> **What this task involves**:
The required output is the exact run of lines below that opens at the line with "(fun q s => groupAborts s q.msg.data)" and closes at the line with "let x : HostGroup".

Data for processing section start

/-! ### Remove (R351) -/

/-- Every host queue group that names a polder becomes invalid (R348). -/
def dropGroups (n : Nat) (s : State) : State :=
  modPolders (fun x => { x with groups := x.groups.filter (fun e => decide (e.2.polder ≠ n ∨ e.2.count = 0)) }) s

def removeAborts (s : State) (n : Nat) : List Nat :=
  abortIf (decide (n = 0) || decide ((s.polder n).state ≠ 1)) aSTATE ++ flrBusy s n

/-- Remove is accepted: the polder is removing, and its work ends. -/
def removePolder (o : Origin) (flash : Bool) (n : Nat) (s : State) : State :=
  let s1 := logPolder o n true (savePolder n 0 flash (s.setPolder n { s.polder n with state := 2 }))
  dropGroups n (endWork s1.clock n s1)

/-- REMOVE. -/
def execRemove (r : Rq) (s : State) : Host.Outcome State Fault Refusal :=
  .next (serveAction (polderIdx 0x12)
    (fun q s => removeAborts s (q.msg.index - 0x3000))
    (fun q s => (removePolder q.origin q.flash (q.msg.index - 0x3000) s, .done)) r s)

/-- POLDER_REMOVE_COMPLETE: queues in their reset state, key slots cleared, channels, domains and regions returned,
namespaces detached, minima 0, counts returned. -/
def polderRemoved (n : Nat) (s : State) : State :=
  let p := s.polder n
  if p.state ≠ 2 then s
  else
    let s1 := forEach (p.maps.getD 3 []) (fun g st => (channelReset g none st).setChannel g Channel.reset) s
    let s2 := forEach (p.maps.getD 5 []) (fun g st => st.setRegion g { Region.reset with epoch := (st.region g).epoch }) s1
    let s3 := forEach (p.maps.getD 2 []) clearSlot s2
    let s3 := { s3 with wq := { s3.wq with queues := s3.wq.queues.filter (fun e => decide (e.1 / 1024 ≠ n)) } }
    let s4 := modJrn (fun j => { j with spaces := j.spaces.map (fun e => match e.2.attach with
      | some a => if a.1 = n then (e.1, { e.2 with attach := none }) else e
      | none => e) }) s3
    let s5 := takeShare n Counts.zero s4
    raise 262 (s5.setPolder n { s5.polder n with state := 0, counts := Counts.none })

def execPolderRemoveComplete (t polder : Nat) (s : State) : Host.Outcome State Fault Refusal :=
  .next (polderRemoved polder (advance t s))

/-! ### Faults, groups (R348, R350, R354) -/

/-- POLDER_FAULT_CLEAR. -/
def execPolderFaultClear (r : Rq) (s : State) : Host.Outcome State Fault Refusal :=
  .next (serveAction (at0 0x4082 0)
    (fun q _ => abortIf (decide (4095 < beNat q.msg.data) && decide (beNat q.msg.data ≠ 0xFFFF)) aRANGE)
    (fun q s =>
      let n := beNat q.msg.data
      (modPolders (fun x => { x with
        faultMap := if n = 0xFFFF then [] else Tab.set false x.faultMap n false }) s, .done)) r s)

def groupAborts (s : State) (d : Bytes) : List Nat :=
  let g := beField d 0 2
  let n := beField d 2 2
  let first := beField d 4 2
  let cnt := beField d 6 2
  abortIf (decide (n ≤ 4095) && decide ((s.polder n).state ≠ 1)) aSTATE
  ++ abortIf (decide (4095 < g) || decide (4095 < n) || decide (1024 < cnt) || decide ((s.polder n).counts.queues < first + cnt)) aRANGE

/-- HOST_GROUP_WRITE. -/
def execHostGroupWrite (r : Rq) (s : State) : Host.Outcome State Fault Refusal :=
  .next (serveAction (at0 0x4083 0)
    (fun q s => groupAborts s q.msg.data)
    (fun q s =>
      let d := q.msg.data
      let x : HostGroup := { polder := beField d 2 2, first := beField d 4 2, count := beField d 6 2 }
      let s1 := modPolders (fun y => { y with groups := Tab.set HostGroup.none y.groups (beField d 0 2) x }) s
      (dikeLog q.origin 6 8 (beField d 0 2) (dikeLogFields q.origin 8 (beField d 0 2) s1), .done)) r s)

/-- HOST_GROUP_READ. -/
def execHostGroupRead (r : Rq) (s : State) : Host.Outcome State Fault Refusal :=
  .next (serveAction (at0 0x4084 0)
    (fun q _ => abortIf (4095 < beNat q.msg.data) aRANGE)
    (fun q s =>
      let g := beNat q.msg.data
      let x := Tab.get HostGroup.none s.polders.groups g
      (s, .ok 0 0 9 (beBytes 2 g ++ beBytes 2 x.polder ++ beBytes 2 x.first ++ beBytes 2 x.count))) r s)
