/-- 11 R365, R366, R368, R369, R374, R376, R378, R382, R384, R389, 09 R307: the queue whose turn it is fetches its
entries in ring order, at once or by a read on a free tag; a TX entry out of chain order stops the queue; a done
chain moves the head and writes its completion where one is due; held completions are written once there is room,
and a queue that resumes acts on the doorbell kept for it; moderated interrupts leave when their time is up.
Readings the model took: log entries 49, 61, 62, 67. -/
def Obligations.QueueEngine : Prop :=
  (∀ (t fn q : Nat) (e : Bytes) (s s1 : State), Canonical s → fetchTurn (advance t s) = some (fn, q) →
    1 ≤ fetchable (s.queue fn q) →
    readRefused (advance t s) fn q [(qBase (s.queue fn q) + 32 * (s.queue fn q).fetched, 32)] = false →
    readNow (queueReq (advance t s) fn q) [(qBase (s.queue fn q) + 32 * (s.queue fn q).fetched, 32)] (advance t s) = some s1 →
    e.length = 32 → (s.queue fn q).partialChain = [] → (s.queue fn q).fetched < qSize (s.queue fn q) →
    (qKind (s.queue fn q) = kTX → eFirst e = true → eLast e = true → chainBad (advance t s) fn kTX [e] = none →
      Runs (.entryFetch t fn q 1 (some [e])) s (fun u => u.queue fn q = { s.queue fn q with
            fetched := ((s.queue fn q).fetched + 1) % qSize (s.queue fn q), partialChain := []
            chains := (s.queue fn q).chains ++ [{ first := (s.queue fn q).fetched, entries := [e], started := false
                                                  finished := false, status := 0, result := 0 }] }
        ∧ (∀ g p, qKey g p ≠ qKey fn q → u.queue g p = s.queue g p)
        ∧ u.wq.lastFn = fn ∧ Tab.get 1024 u.wq.turns fn = q
        ∧ SignalsOnly { s1 with wq := u.wq } u))
    ∧ (qKind (s.queue fn q) ≠ kRX → eFirst e = false →
      Runs (.entryFetch t fn q 1 (some [e])) s (fun u => (u.queue fn q).st = .error ∧ (u.queue fn q).status = 1
        ∧ (u.queue fn q).reason ≤ 3 ∧ (u.queue fn q).errIdx = (s.queue fn q).fetched
        ∧ counter u 0x4090 1 = satAdd64 (counter s 0x4090 1) 1)))
  ∧ (∀ (t fn q count tag addr : Nat) (s : State), Canonical s → fetchTurn (advance t s) = some (fn, q) →
    1 ≤ count → count ≤ 32 → count ≤ fetchable (s.queue fn q) →
    (qKind (s.queue fn q) = kJOURNAL → count ≤ journalRoom (advance t s) (s.queue fn q)) →
    addr = qBase (s.queue fn q) + 32 * (s.queue fn q).fetched → readCuts s fn [(addr, 32 * count)] = [(addr, 32 * count)] →
    32 * count ≤ readLimit s fn → readRefused (advance t s) fn q [(addr, 32 * count)] = false →
    takeTag s fn = some tag → (∀ r ∈ s.ep.reads, r.st ≠ .waiting) →
    (∀ r ∈ s.ep.reads, r.isFor (queueReq s fn q) (.entries count) = false) →
    Runs (.entryFetch t fn q count none) s (fun u => u.queue fn q = { s.queue fn q with reading := true }
      ∧ u.ep.reads = s.ep.reads ++ [{
          who := queueReq s fn q, what := .entries count, part := 0, addr := addr, len := 32 * count
          translated := (translate s (queueReq s fn q) addr).2, st := .out tag (advance t s).clock, dropped := false }]
      ∧ .dmaRead fn tag (translate s (queueReq s fn q) addr).1 (32 * count) (pasidSent s (queueReq s fn q))
          (translate s (queueReq s fn q) addr).2 (s.func fn).relaxed ∈ u.out))
  ∧ (∀ (t fn q count : Nat) (l : Option (List Bytes)) (s : State), fetchTurn (advance t s) ≠ some (fn, q) →
    Runs (.entryFetch t fn q count l) s (fun u => u = advance t s))
  ∧ (∀ (t fn q : Nat) (c : Chain) (s : State), Canonical s → fnRuns s fn = true → (s.queue fn q).chains = [c] →
    c.finished = true → c.entries ≠ [] → c.status = 0 → eCqReq (chainLast c) = false → (s.queue fn q).st = .enabled →
    Runs (.chainDone t fn q) s (fun u => u = (advance t s).setQueue fn q { s.queue fn q with
      chains := [], head := (chainLastIdx (s.queue fn q) c + 1) % qSize (s.queue fn q), doneTag := eTag (chainLast c) }))
  ∧ (∀ (t fn q : Nat) (c : Chain) (y : Queue) (s : State), Canonical s → fnRuns s fn = true → (s.queue fn q).chains = [c] →
    c.finished = true → c.entries ≠ [] → eCqReq (chainLast c) = true → (s.queue fn q).st = .enabled →
    (s.queue fn q).waiting = [] → qMirrorOnly (s.queue fn q) = false → qCq (s.queue fn q) ≠ q → qCq (s.queue fn q) < 1024 →
    q < 1024 → y = s.queue fn (qCq (s.queue fn q)) → y.st = .enabled → ringFull y = false → qIrqEnable y = false →
    cqRefused s fn q = false →
    Runs (.chainDone t fn q) s (fun u => (u.queue fn q).chains = []
      ∧ (u.queue fn q).head = (chainLastIdx (s.queue fn q) c + 1) % qSize (s.queue fn q)
      ∧ u.queue fn (qCq (s.queue fn q)) = advanceTail y
      ∧ Writes s fn (qCq (s.queue fn q)) (qBase y + 16 * y.tail)
          (completionBytes (phaseBit y) c.status q (eTag (chainLast c)) (chainLastIdx (s.queue fn q) c)
            (coveredCount (s.queue fn q) (chainLastIdx (s.queue fn q) c)) c.result) u))
  ∧ (∀ (t fn q : Nat) (s : State), fnRuns s fn = false → Runs (.chainDone t fn q) s (fun u => u = advance t s)
    ∧ Runs (.heldRelease t fn q) s (fun u => u = advance t s))
  ∧ (∀ (t fn q : Nat) (s : State), Canonical s → fnRuns s fn = true → lowerWaits s fn q = false →
    (s.queue fn q).waiting = [] → (s.queue fn q).st = .held → (s.queue fn q).journalHold = false →
    ((s.queue fn q).bell = none →
      Runs (.heldRelease t fn q) s (QueueSet fn q { s.queue fn q with st := .enabled } (advance t s)))
    ∧ (∀ i, (s.queue fn q).bell = some i → isProducer (qKind (s.queue fn q)) = true → i < qSize (s.queue fn q) →
      (i + qSize (s.queue fn q) - (s.queue fn q).tail) % qSize (s.queue fn q) ≤ qSize (s.queue fn q) - 1
        - ((s.queue fn q).tail + qSize (s.queue fn q) - (s.queue fn q).head) % qSize (s.queue fn q) →
      Runs (.heldRelease t fn q) s (QueueSet fn q { s.queue fn q with st := .enabled, bell := none, tail := i }
        (advance t s))))
  ∧ (∀ (t fn q : Nat) (c : Cpl) (y : Queue) (s : State), Canonical s → fnRuns s fn = true → lowerWaits s fn q = false →
    (s.queue fn q).waiting = [c] → (s.queue fn q).st = .error → qCq (s.queue fn q) ≠ q → qCq (s.queue fn q) < 1024 →
    q < 1024 → y = s.queue fn (qCq (s.queue fn q)) → y.st = .enabled → ringFull y = false → qIrqEnable y = false →
    cqRefused s fn q = false →
    Runs (.heldRelease t fn q) s (fun u => (u.queue fn q).waiting = [] ∧ (u.queue fn q).st = .error
      ∧ u.queue fn (qCq (s.queue fn q)) = advanceTail y
      ∧ Writes s fn (qCq (s.queue fn q)) (qBase y + 16 * y.tail)
          (completionBytes (phaseBit y) c.status q c.tag c.index (cplCount (s.queue fn q) c) c.result) u))
  ∧ (∀ (t fn q : Nat) (s : State), lowerWaits s fn q = true → Runs (.heldRelease t fn q) s (fun u => u = advance t s))
  ∧ (∀ (t t0 fn q : Nat) (s : State), Canonical s → (s.queue fn q).irqAt = some t0 →
    t0 + qModTime (s.queue fn q) * 10 ^ 9 ≤ t →
    Runs (.modTimeExpiry t fn q) s (fun u => u.queue fn q = { s.queue fn q with irqCount := 0, irqAt := none }
      ∧ (∀ g p, qKey g p ≠ qKey fn q → u.queue g p = s.queue g p)
      ∧ ((s.func fn).msixEnable = true → msixOpen (advance t s) fn (qVector (s.queue fn q)) = true →
          .msix fn (qVector (s.queue fn q)) ∈ u.out)
      ∧ SignalsOnly { advance t s with wq := u.wq } u))
  ∧ (∀ (t fn q : Nat) (s : State), (∀ t0, (s.queue fn q).irqAt = some t0 → t < t0 + qModTime (s.queue fn q) * 10 ^ 9) →
    Runs (.modTimeExpiry t fn q) s (fun u => u = advance t s))

/-- 11 R366, R370, R371, 08 R285, 01 R26: a transmit chain is gathered, at once or by reads on tags, and waits for
the scheduler of its port's die, or ends with RANGE where its length is not allowed; receive buffers are posted in
order; a frame fills the oldest buffers, with a receive result over each entry; one that must cross a Culvert that
is down, or whose cells have a fault, is lost, and one without buffers waits. Readings the model took: log entries
75, 99. -/
def Obligations.HostFrames : Prop :=
  (∀ (t fn q : Nat) (ch : Chain) (segs : List (Nat × Nat)) (s : State), Canonical s → txChain s fn q = some ch →
    segs = ch.entries.map (fun e => (eAddr e, eLength e)) → 60 ≤ (ch.entries.map eLength).sum →
    (ch.entries.map eLength).sum + 4 ≤ maxFrameSize s (txPort (ch.entries.headD [])) →
    portMode s (txPort (ch.entries.headD [])) ≠ 0 →
    (∀ (h b : Bytes) (s1 : State), HostBytes (advance t s) fn q segs h b s1 →
      Runs (.txFrame t fn q (some h)) s (fun u =>
        (u.htx (dieOf (txPort (ch.entries.headD [])))).frames = (s.htx (dieOf (txPort (ch.entries.headD [])))).frames
          ++ [{ fn := fn, q := q, idx := ch.first, die := dieOf (txPort (ch.entries.headD []))
                port := txPort (ch.entries.headD []), tc := txTc (ch.entries.headD [])
                tsreq := txTsreq (ch.entries.headD []), bytes := b }]
        ∧ u.queue fn q = { s.queue fn q with chains := startChain (s.queue fn q) ch.first }
        ∧ (∀ g p, qKey g p ≠ qKey fn q → u.queue g p = s.queue g p) ∧ u.buf = s.buf ∧ u.ports = s.ports))
    ∧ (readRefused s fn q segs = false → hostLen segs ≠ 0 → fnRuns s fn = true →
      Runs (.txFrame t fn q none) s (fun u =>
        u = startReads (queueReq s fn q) (.data ch.first) segs (advance t s) ∧ u.wq = s.wq ∧ u.sched = s.sched)))
  ∧ (∀ (t fn q : Nat) (ch : Chain) (f : Option Bytes) (s : State), Canonical s → txChain s fn q = some ch →
    (ch.entries.map eLength).sum < 60
      ∨ maxFrameSize s (txPort (ch.entries.headD [])) < (ch.entries.map eLength).sum + 4
      ∨ portMode s (txPort (ch.entries.headD [])) = 0 → 4 ≤ maxFrameSize s (txPort (ch.entries.headD [])) →
    Runs (.txFrame t fn q f) s (QueueSet fn q { s.queue fn q with
      chains := endChain (s.queue fn q) ch.first stRANGE 0 } (advance t s)))
  ∧ (∀ (t fn q : Nat) (ch : Chain) (s : State), Canonical s → qKind (s.queue fn q) = kRX →
    (s.queue fn q).st.live = true → nextChain (s.queue fn q) 2 = some ch →
    Runs (.rxBuf t fn q) s (QueueSet fn q { s.queue fn q with
      chains := startChain (s.queue fn q) ch.first
      posted := (s.queue fn q).posted ++ [(ch.first, ch.entries.headD [])] } (advance t s)))
  ∧ (∀ (t fn q : Nat) (s : State), qKind (s.queue fn q) ≠ kRX ∨ (s.queue fn q).st.live = false
      ∨ nextChain (s.queue fn q) 2 = none → Runs (.rxBuf t fn q) s (fun u => u = advance t s))
  ∧ (∀ (t fn q idx : Nat) (fault : BufFault) (e : Bytes) (post : List (Nat × Bytes)) (h : HFrame) (rest : List HFrame)
    (s : State), Canonical s → Tab.wf [] s.buf.hostQ = true → hostFrames s fn q = h :: rest → qKind (s.queue fn q) = kRX →
    (s.queue fn q).st = .enabled → fnRuns s fn = true → (s.queue fn q).posted = (idx, e) :: post → h.bytes ≠ [] →
    h.bytes.length ≤ eLength e →
    (deliveryCut s h = false → (deliveryFault h fault (advance t s)).1 = false →
      requestRefused s fn q (eAddr e) h.bytes.length = false → isDdr (eAddr e) = false →
      requestRefused s fn q (qBase (s.queue fn q) + 32 * idx) 32 = false → isDdr (qBase (s.queue fn q) + 32 * idx) = false →
      Runs (.rxDeliver t fn ⟨q, fault⟩) s (fun u => hostFrames u fn q = rest ∧ (u.queue fn q).posted = post
        ∧ Writes s fn q (eAddr e) h.bytes u
        ∧ Writes s fn q (qBase (s.queue fn q) + 32 * idx) (rxResult h true true h.bytes.length (eTag e)) u
        ∧ (u.queue fn q).chains = endChain (s.queue fn q) idx 0 0
        ∧ (u.queue fn q).st = .enabled ∧ u.polders = s.polders))
    ∧ (deliveryCut s h = true ∨ (deliveryFault h fault (advance t s)).1 = true →
      Runs (.rxDeliver t fn ⟨q, fault⟩) s (fun u => hostFrames u fn q = rest
        ∧ (u.queue fn q).posted = (s.queue fn q).posted ∧ (u.queue fn q).chains = (s.queue fn q).chains)))
  ∧ (∀ (t fn q : Nat) (fault : BufFault) (h : HFrame) (rest : List HFrame) (s : State), Canonical s →
    Tab.wf [] s.buf.hostQ = true → hostFrames s fn q = h :: rest → qKind (s.queue fn q) = kRX →
    (s.queue fn q).st = .enabled → fnRuns s fn = true → takeBuffers (s.queue fn q).posted h.bytes.length = none →
    (h.place ≠ .notice → Runs (.rxDeliver t fn ⟨q, fault⟩) s (fun u => u = advance t s))
    ∧ (h.place = .notice → Runs (.rxDeliver t fn ⟨q, fault⟩) s (fun u => hostFrames u fn q = rest
      ∧ (u.queue fn q).dropped = satAdd16 (s.queue fn q).dropped 1
      ∧ counter u 0x2A03 0xA = satAdd64 (counter s 0x2A03 0xA) 1)))
  ∧ (∀ (t fn q : Nat) (fault : BufFault) (s : State), hostFrames s fn q = [] →
    Runs (.rxDeliver t fn ⟨q, fault⟩) s (fun u => u = advance t s))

Data for processing section end

> **Exercise result**:
    (fun q s => groupAborts s q.msg.data)
    (fun q s =>
      let d := q.msg.data
      let x : HostGroup := { polder := beField d 2 2, first := beField d 4 2, count := beField d 6 2 }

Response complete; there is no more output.